__TASK INSTRUCTIONS__. Please copy out all lines of the entries that contain the word "imgLen".

__DATA__.
-- ==== Sys2Proof/Machine/BudgetCmds.lean ====
section
/-!
DEFINITION. Machine/BudgetCmds.lean: the meanings of the commands of grants, asks and the PMBus master (R65, R369 to R373), one definition per row.
-/
namespace Sys2Proof.Machine

/-- GRANT_SUBMIT (R369): A write of BUDGET GRANT1 submits a grant. -/
def execGrantSubmit (a : Acc) (v : BitVec 32) (s : State) : Host.Outcome State Fault Refusal :=
  .next (s.actAll (fun s => s.busWrite a (BUDGET.GRANT1_SEQ.adr 0 0) v.toNat))

/-- BUDGET_EXPIRED (R371): A grant's validity ends and P_GRANT falls to FLOOR. -/
def execBudgetExpired (s : State) : Host.Outcome State Fault Refusal :=
  .next (s.act (fun d => d.grantExpire))

/-- BUDGET_ASK (R372): Every 10,000 beats an ask is published. -/
def execBudgetAsk (s : State) : Host.Outcome State Fault Refusal :=
  .next (s.act (fun d => d.budgetAsk))

/-- PMB_POLL_START (R65): Every PERIOD BUDGET ticks the PMBus master starts a poll of all devices. -/
def execPmbPollStart (s : State) : Host.Outcome State Fault Refusal :=
  .next (s.act (fun d => d.pollStart))

/-- PMB_POLL_DONE (R373): A poll completes and updates the readings, or counts a failure. -/
def execPmbPollDone (fail : Option Nat) (r0 : List (List (BitVec 8))) (r1 : List (List (BitVec 8))) (s : State) : Host.Outcome State Fault Refusal :=
  .next (s.act (fun d => d.pollDone fail (r0.map (fun l => l.map (fun x => x.toNat))) (r1.map (fun l => l.map (fun x => x.toNat)))))

/-- PMB_ALERT (R65): A falling PMB_SMBALERT_N is answered through the ARA, STATUS_WORD and CLEAR_FAULTS. -/
def execPmbAlert (adr : BitVec 7) (status : BitVec 16 × BitVec 8) (s : State) : Host.Outcome State Fault Refusal :=
  .next (s.act (fun d => d.pmbAlert adr.toNat status.1.toNat status.2.toNat))

/-- PMB_TIMEOUT (R65): SCL held low for 25 ms ends the transaction as a bus timeout. -/
def execPmbTimeout (k : Nat) (s : State) : Host.Outcome State Fault Refusal :=
  .next (s.act (fun d => if k < 2 then d.pmbTimeout k else d))

/-- SMBALERT_RELEASE (R486): PMB_SMBALERT_N rises, and under SMBALERT forwarding ALERT_N is released within 2 GCLK cycles.
-/
def execSmbalertRelease (s : State) : Host.Outcome State Fault Refusal :=
  .next (s.act (fun d => d.updBud (fun b => { b with alertLow := false })))

end Sys2Proof.Machine
end

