-- ==== Sys2Proof/Machine/Images.lean ====
section
/-!
DEFINITION. Machine/Images.lean: Steward images and swaps (R417 to R421, R426, R469).
-/
namespace Sys2Proof.Machine

/-- Change the Steward. -/
def State.updStw (s : State) (f : Steward → Steward) : State := s.onDev (fun d => { d with stw := f d.stw })

/-- A swap is in hand: its check, its grace, its steps. -/
def State.swapping (s : State) : Bool := s.dev.swapOn

/-! ### The image header (R417) -/

/-- CODE_LEN. -/
def imgLen (m : Mem) : Nat := m.readLE 0x10 4
/-- ENTRY. -/
def imgEntry (m : Mem) : Nat := m.readLE 0x14 4
/-- SVN. -/
def imgSvn (m : Mem) : Nat := m.readLE 0x0C 2
/-- RAISE_SVN. -/
def imgRaise (m : Mem) : Bool := bitAt (m.readLE 0x06 2) 0

/-! ### Loading (R418) -/

/-- IMAGE_BEGIN. -/
def State.reqImageBegin (s : State) : State :=
  s.request 0 0x10 anyWord (fun s w =>
    if msgLEN w != 0 then s.reply 0 w 2 []
    else if s.swapping then s.reply 0 w 3 []
    else (s.updStw (fun x => { x with staging := [], chunks := [] })).reply 0 w 0 [])

/-- IMAGE_CHUNK. -/
def State.reqImageChunk (s : State) : State :=
  s.request 0 0x11 anyWord (fun s w =>
    let k := msgARG w
    if decide (k > 63) || msgLEN w == 0 then s.reply 0 w 2 []
    else if s.swapping then s.reply 0 w 3 []
    else
      let bytes := s.dev.mbBytes 0
      (s.updStw (fun x => { x with
        staging := x.staging.writeBytes (4096 * k) bytes, chunks := insertAsc k x.chunks })).reply 0 w 0 [])

/-- IMAGE_SWAP: the check starts (R419); DENIED while a swap runs. -/
def State.reqImageSwap (s : State) : State :=
  s.request 0 0x12 anyWord (fun s w =>
    if msgLEN w != 0 then s.reply 0 w 2 []
    else if s.swapping then s.reply 0 w 3 []
    else (s.updWrd (fun x => { x with swap := .check (msgTAG w) })).onDev (fun d => d.wr FW.SWAP_STAT_BUSY 1))

/-! ### The check (R419, R469) -/

/-- The accepted key that KEY_ID names, if any: RAW takes no provisioned key, SCRAP none at all (R459, R469). -/
def State.imageKey (s : State) (id : List Nat) : Option (List Nat) :=
  let st := s.sec SEC.LC_STATE
  let prov := (s.dev.wrd.prov.imageKeys.filter (fun k => bitAt k.1 st && st != 5 && st != 0)).map (·.2)
  let keys := if devKeyOk st then Config.romDevKey :: prov else prov
  keys.find? (fun k => keyIdOf k == id)

/-- The first failing check of the staging bank, none when all pass. -/
def State.imageCheck (s : State) : Option Nat :=
  let m := s.dev.stw.staging
  let len := imgLen m
  if m.bytes 0 4 != [0x53, 0x54, 0x57, 0x44] || m.readLE 4 2 != 1 then some 2
  else if len % 64 != 0 || decide (len < 64) || decide (len > 0x3FF00) || decide (imgEntry m < 0x100)
      || decide (imgEntry m > 0xFF + len) then some 3
  else if !(upto ((0xFF + len) / 4096 + 1)).all (fun k => s.dev.stw.chunks.contains k) then some 4
  else match s.imageKey (m.bytes 0x50 8) with
    | none => some 5
    | some key =>
      if imgSvn m < s.sec SEC.MIN_SVN_SVN then some 6
      else if m.bytes 0x20 48 != digestBytes (Config.sha384 (m.bytes 0x100 len)) then some 7
      else if !Config.ecdsaOk key (Config.sha384 (m.bytes 0 0x80)) (ofBe (m.bytes 0x80 48)) (ofBe (m.bytes 0xB0 48)) then some 8
      else none

/-! ### The swap (R420, R421) -/

/-- Step 5 of R421: the answer, after the life record when MIN_SVN rises (R469). Where the answer is lost, or no life record
can be written, the swap is complete at once. -/
def State.swapAnswer (s : State) (tag : Option Nat) : State :=
  let m := s.dev.stw.active
  if imgRaise m && decide (imgSvn m > s.sec SEC.MIN_SVN_SVN) then
    let s := s.onDev (fun d => d.wr SEC.MIN_SVN_SVN (imgSvn m))
    match tag with
    | some t =>
      if s.dev.on SEC.LC_BROKEN then s.onDev (fun d => d.swapFinish tag)
      else (s.updWrd (fun w => { w with swap := .record tag })).lifeAsk (.svn t)
    | none => (s.lifeAsk .counters).onDev (fun d => d.swapFinish none)
  else s.onDev (fun d => d.swapFinish tag)

/-- Steps 1 and 2 of R421, for the IMAGE_SWAP request with the tag; the others follow one by one at the next beat strobes
(log entry 89). -/
def State.doSwap (s : State) (tag : Nat) : State :=
  let s := s.onDev (fun d => ((d.ev Ev.FW_SWAP_START).stwReset).snapStopped d)
  (s.updStw (fun x => { x with st := .swap })).updWrd (fun w => { w with swap := .held (some tag) })

/-- Step 3 of R421. -/
def State.swapTurn (s : State) (tag : Option Nat) : State :=
  (s.updStw (fun x => { x with bank := 1 - x.bank, active := x.staging, staging := [], chunks := [] })).updWrd (fun w =>
    { w with swap := .turned tag })

/-- Steps 4 and 5 of R421. -/
def State.swapStart (s : State) (tag : Option Nat) : State :=
  let s := s.updStw (fun x => { x with st := .run, ran := true, newImage := true })
  let m := s.dev.stw.active
  (s.onDev (fun d => ((d.wr FW.STW_STAT_SVN (imgSvn m)).wr FW.STW_VERSION_VERSION (m.readLE 8 4)).mbPump)).swapAnswer tag

/-- The next step of a swap whose first steps are done. -/
def State.swapStep (s : State) : State :=
  match s.dev.wrd.swap with
  | .held tag => s.swapTurn tag
  | .turned tag => s.swapStart tag
  | _ => s

/-- IMAGE_CHECK_DONE (R419, R420): the check fails, or passes; a running Steward gets its notice and its grace. -/
def State.imageChecked (s : State) : State :=
  match s.dev.wrd.swap with
  | .check tag =>
    match s.imageCheck with
    | some c =>
      let s := s.onDev (fun d => ((d.swapEnd).wr FW.SWAP_STAT_RESULT c).ev Ev.FW_IMAGE_BAD c)
      s.reply 0 (reqWord 0x12 tag) 5 (leBytes 4 c)
    | none =>
      if s.dev.stw.st == .run then
        let msg : Msg := ⟨putAt 0x30 24 + s.dev.rd FW.SWAP_GRACE, []⟩
        (s.updWrd (fun x => { x with swap := .grace tag })).onDev (fun d => d.answerOn 4 msg)
      else s.doSwap tag
  | _ => s

/-- The wait for SWAP_READY or the end of the grace is over (R420). -/
def State.graceOver (s : State) : State :=
  match s.dev.wrd.swap with
  | .grace tag => s.doSwap tag
  | _ => s

/-- SWAP_READY: the notice of the Steward (R415, R420). -/
def State.reqSwapReady (s : State) : State := s.request 4 0x24 anyWord (fun s _ => s.graceOver)

end Sys2Proof.Machine
end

__WRITTEN SOLUTION__.
def imgLen (m : Mem) : Nat := m.readLE 0x10 4
  let len := imgLen m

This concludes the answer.